Lesson 6: Why do we need statistics?
In this lesson, you learn about the role that statistical analysis plays in experimentation.
Statistics helps to:
- Quantify the uncertainty in the metric results.
- Makes it possible to manage and bound the risk of making the wrong product decisions.
Statistics is the mathematical language for quantifying uncertainty. In experiments, there is always random variation between the treatment groups even before you make a change to any group of users. All users are unique and therefore treatment groups never have exactly the same average.
Gym example
Let's go back to the weight-loss program trial.
You carried out your experiment as planned, randomizing participants into a control group and a treatment group. You measured the weight of the participants in both groups at the start of the trial. The treatment group started the 6-week weight-loss program right away, while the control group waited 6 weeks. At the end of the 6 weeks, you measured the weight of everyone again.
You ended up with 10 participants in each group, and the table below shows the difference before and after 6 weeks. People in the control group lost 1.3 kg on average, and people who participated in the weight-loss program lost 3.1 kg on average.
| Weight change (kg) | Group average | 1 | 2 | 3 | 4 | 5 | 6 | 7 | 8 | 9 | 10 |
|---|---|---|---|---|---|---|---|---|---|---|---|
| Control | -1.3 | +2.1 | -3.3 | -2.7 | -1.8 | +2.1 | -1.8 | +0.9 | -1.2 | -4.5 | -3.0 |
| Treatment | -3.1 | -3.9 | -2.7 | -3.3 | -7.5 | -0.9 | -4.2 | -1.8 | -2.1 | -3.9 | -0.6 |
So, the people in your program lost 1.8 kg more weight than the people in the control group. Does that mean that your program works? Or could it just be a coincidence?
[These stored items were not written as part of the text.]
-- ==== Sys2Proof/Machine/Capture.lean ====
section
/-! DEFINITION. Capture and sample records, and the capture rings (R379 to R382, R537, R538). -/

namespace Sys2Proof.Machine

/-- A capture record with SEQ, LOST and CHECK still zero (R380): the session, the frame's start, its length as far as it is
known, its bytes captured, and whether it has more. Log 236 (DEDUCED). -/
def captureBytes (sess : Nat) (m : Meta) (st : Start) (len : Nat) (data : List Byte) (more : Bool) : List Byte :=
  let flags := b2n more + 2 * b2n m.unscanned + 4 * b2n m.osMulti + 8 * b2n st.poison + 16 * b2n m.ce
  let tai := m.t16 / 2 ^ 16
  leBytes (0x4350 + 2 ^ 16 + flags * 2 ^ 24) 4 ++ leBytes (sess + data.length * 2 ^ 8) 4
    ++ leBytes (len + m.epoch * 2 ^ 16) 4
    ++ leBytes (m.inPort + m.cls * 2 ^ 9 + m.colour * 2 ^ 12 + m.pass * 2 ^ 14 + m.tenant * 2 ^ 16) 4
    ++ leBytes (tai / 1000000000) 8 ++ leBytes (tai % 1000000000) 4 ++ leBytes (m.t16 % 2 ^ 16 + m.subport * 2 ^ 16) 4
    ++ leBytes m.ao 4 ++ leBytes st.brand 4 ++ List.replicate 24 0 ++ (data ++ List.replicate (256 - data.length) 0)

/-- A record with its SEQ and LOST at offset `o`, and its CHECK, over the data too for a sample record (R380, R538). -/
def sealRecord (bs : List Byte) (o seq lost : Nat) (all : Bool) : List Byte :=
  let bs := overwrite bs o (leBytes seq 4 ++ leBytes lost 4)
  let head := bs.take 0x3C
  head ++ leBytes (crc32c (if all then head ++ bs.drop 0x40 else head)) 4 ++ bs.drop 0x40

namespace State

/-- A record has been taken by ring `k`. -/
def capTook (s : State) (k : Nat) : State :=
  { s with fab.capSeq := s.fab.capSeq.put 0 k ((s.fab.capSeq.at 0 k + 1) % 2 ^ 32), fab.capLost := s.fab.capLost.erase k }.inc R.CP_RECORDS []

/-- Write a record to the DDR5 ring or to a host ring: true when it is written (R381, R382). Log 172 (DEDUCED). -/
def capWrite (s : State) (bs : List Byte) (o : Nat) (all : Bool) (ring : Option Nat) (who : Nat) : Bool × State :=
  let k := (ring.map (· + 1)).getD 0
  let rec_ := sealRecord bs o (s.fab.capSeq.at 0 k) (s.fab.capLost.at 0 k) all
  match ring with
  | none =>
    let n := s.get F.CP_DDR_CFG_LOG2 []
    let p := s.get F.CP_DDR_PROD_INDEX []
    if s.variant == .e || !s.isOn F.CP_DDR_CFG_EN [] then (false, s.capDrop 0 who)
    else if p = (s.get F.CP_DDR_CONS_INDEX [] + 2 ^ n) % 2 ^ (n + 1) then
      (false, ((s.capDrop 0 who).inc R.CP_DROP_FULL []).raise F.CP_EVT_RING_FULL [])
    else
      let t := s.ddrPut (s.rd R.CP_DDR_BASE [] * 2 ^ 20 + 512 * (p % 2 ^ n)) (rec_ ++ List.replicate 192 0)
      (true, (t.set F.CP_DDR_PROD_INDEX [] ((p + 1) % 2 ^ (n + 1))).capTook 0)
  | some q =>
    if !s.driverOk 0 || s.rcHalted then
      (false, ((s.capDrop k who).inc R.CP_DROP_NOHOST []).raise F.CP_EVT_NOHOST [])
    else if s.rxTakes q 5 320 then (true, (s.capTook k).rxGive q { bytes := rec_, who := some who })
    else (false, (((s.rxFull q 5 320).capDrop k who).inc R.RC_RX_DROP []).raise F.RC_EVT_RX_DROP [])

/-- A record for the DDR5 ring waits: its place cannot be reached now (R504, R505, R508). -/
def capHeld (s : State) : Bool :=
  let n := s.get F.CP_DDR_CFG_LOG2 []
  let p := s.get F.CP_DDR_PROD_INDEX []
  s.variant.hasDdr && s.isOn F.CP_DDR_CFG_EN [] && p != (s.get F.CP_DDR_CONS_INDEX [] + 2 ^ n) % 2 ^ (n + 1)
    && s.ddrHeld (s.rd R.CP_DDR_BASE [] * 2 ^ 20 + 512 * (p % 2 ^ n)) 512

/-- Setting CP_DDR_CFG.EN; a write while EN is 1 is ignored (R381). -/
def writeCapCfg (s : State) (v : Nat) : State :=
  if s.isOn F.CP_DDR_CFG_EN [] || s.variant == .e then s
  else
    let t := (s.set F.CP_DDR_CFG_LOG2 [] (clamp 8 20 (bits v 4 0))).set F.CP_DDR_CFG_EN [] (bits v 31 31)
    if bit v 31 then
      { (t.set F.CP_DDR_PROD_INDEX [] 0).set F.CP_DDR_CONS_INDEX [] 0 with fab.capSeq := t.fab.capSeq.erase 0 }
    else t

end State

/-! ## The commands -/

/-- CAPTURE_RECORD: the Tree die builds the record of the oldest capture copy and writes it to its session's ring; the
octets it holds are counted for the tenant, and its reference to the cell goes (R349, R379 to R382, R410). The length of a
cut-through frame is that of its tail record, where the cell has it (R335). Log 236 (DEDUCED). -/
def execCaptureRecord (s : State) : Out :=
  done (fun s =>
    onlyIf s.powered (fun s =>
      match s.fab.captures with
      | [] => s
      | (sess, at_, c, st) :: r =>
        let t := { s with fab.captures := r }
        let t := match at_ with | some a => t.dropRef a.1 a.2 c | none => t
        let d := c.slice / 4
        let who := st.m.tenant
        let pays := t.chargee st.m
        let known := if st.len ≠ 0 then some st.len else c.tailRec.map fun e => e.2.1
        let data := (c.data.drop st.off).take (min (t.get F.EQ_SESS_CAP_LEN [d, sess]) (known.getD 256))
        let more := match known with | some n => decide (data.length < n) | none => true
        let ring := if t.get F.EQ_SESS_TYPE [d, sess] = 3 then some (t.get F.EQ_SESS_RING_HOST_RING [d, sess]) else none
        if ring.isNone && t.capHeld then s else
        let w := t.capWrite (captureBytes sess st.m st (known.getD 0) data more) 0x28 false ring who
        if w.1 then
          (w.2.tallyAdd 12 pays (State.tlyMirror (w.2.tallyBin pays st.m.cls)) data.length).countKind 175 2 1 (some who)
        else w.2) s) s

/-- SAMPLE_RECORD: the oldest sample record reaches the Tree die and is written to its ring (R537, R538). -/
def execSampleRecord (s : State) : Out :=
  done (fun s =>
    onlyIf s.powered (fun s =>
      match s.sl.samples with
      | [] => s
      | (bs, _) :: r =>
        let t := { s with sl.samples := r }
        let who := ofLe (slice bs 8 2) % 2 ^ 14
        let ring := if t.isOn F.SM_CFG_DEST [] then some (t.get F.SM_RING_RING []) else none
        if ring.isNone && t.capHeld then s else
        let w := t.capWrite bs 0x20 true ring who
        if w.1 then w.2.countKind 175 3 1 (some who) else w.2) s) s

/-- CAPTURE_RING_ENABLE: a write of CP_DDR_CFG that sets EN zeroes PROD, CONS and SEQ (R381). -/
def execCaptureRingEnable (v : Nat) (s : State) : Out :=
  done (fun s => onlyIf (s.powered && s.live 12) (fun s => s.writeCapCfg (setBit v 31 true)) s) s

end Sys2Proof.Machine
end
Quantify the noise to detect the signal
People's weights fluctuate somewhat over time. If you just divided 20 people randomly into two groups and measured their change in weight over time, it's quite unlikely that the averages of the two groups would be exactly the same. This random variation causes noise in your measurement.
How can you detect the signal among the noise?
To answer this question, you can think about how much "noise" in the weight measurements you would expect to see, even if your program had no impact at all. You can then compare the difference that you found, to the amount of noise that you would expect purely from random variation. The amount of noise in the average measurements depends on the number of people in each group, and the variance, that is how much the individuals differ between each other. Based on this, you can use statistical theory to calculate how much noise you can expect in the measurement. In other words: How likely would it be to find a difference this large, just due to random variation.
We'll skip the math here. For the weight-loss example, it turns out that there is an 8% chance to find a difference between two groups of 1.8kg or more, based purely on random variation. This calculation assumes that your weight-loss program had absolutely no effect on people's weight.
Use statistics to make a decision
You can use this calculation to make a decision about your program. If you find quite a small effect it may not be unlikely to see it even if your program did nothing. We can conclude that there's not enough evidence to conclude that your program is working. If you find a larger effect, it is less likely to see this purely due to random variation. We can define a threshold beforehand, to decide how "unlikely to be seen purely based on random variation" your result needs to be, to consider it strong enough evidence.
For example, if you had decided beforehand that you would consider your results strong enough if they are less than 5% likely to be seen based purely on random variation, then the result of your trial would not have produced strong enough evidence. If on the other hand, you had decided beforehand to set that threshold at 10%, then your result would have passed the test. We call a result that has passed such a test "statistically significant".
Don't change the target after you see the results
It is tempting to change the threshold after seeing the results. "OK, we said 5% beforehand, but 8% is still not that bad, if we decide that a threshold of 10% is good enough, then the experiment passes the test!". But to avoid confirmation bias, it is important to define the threshold before seeing the results. Changing the threshold after seeing the results, is like shooting arrows at a wall, and then drawing a target around the place where the arrow landed. Drawing a target around the results of an experiment is cheating, and cheating in experimentation leads to worse product decisions. The same applies to changing the metrics after the end of the experiment.
A note on statistical uncertainty for the curious
Statistics doesn't magically know how different any two groups are. However, you have one trick up your sleeve: randomization. By randomizing the treatment assignment, you know how the difference in means between two treatment groups varies across different random treatment assignments. In other words, randomly assigning the treatment to users serves two purposes, make the groups similar in all other aspects than the treatment (as discussed in the scientific method lesson), and to 'structure' the noise in the difference-in-means estimator to allow statistical inference.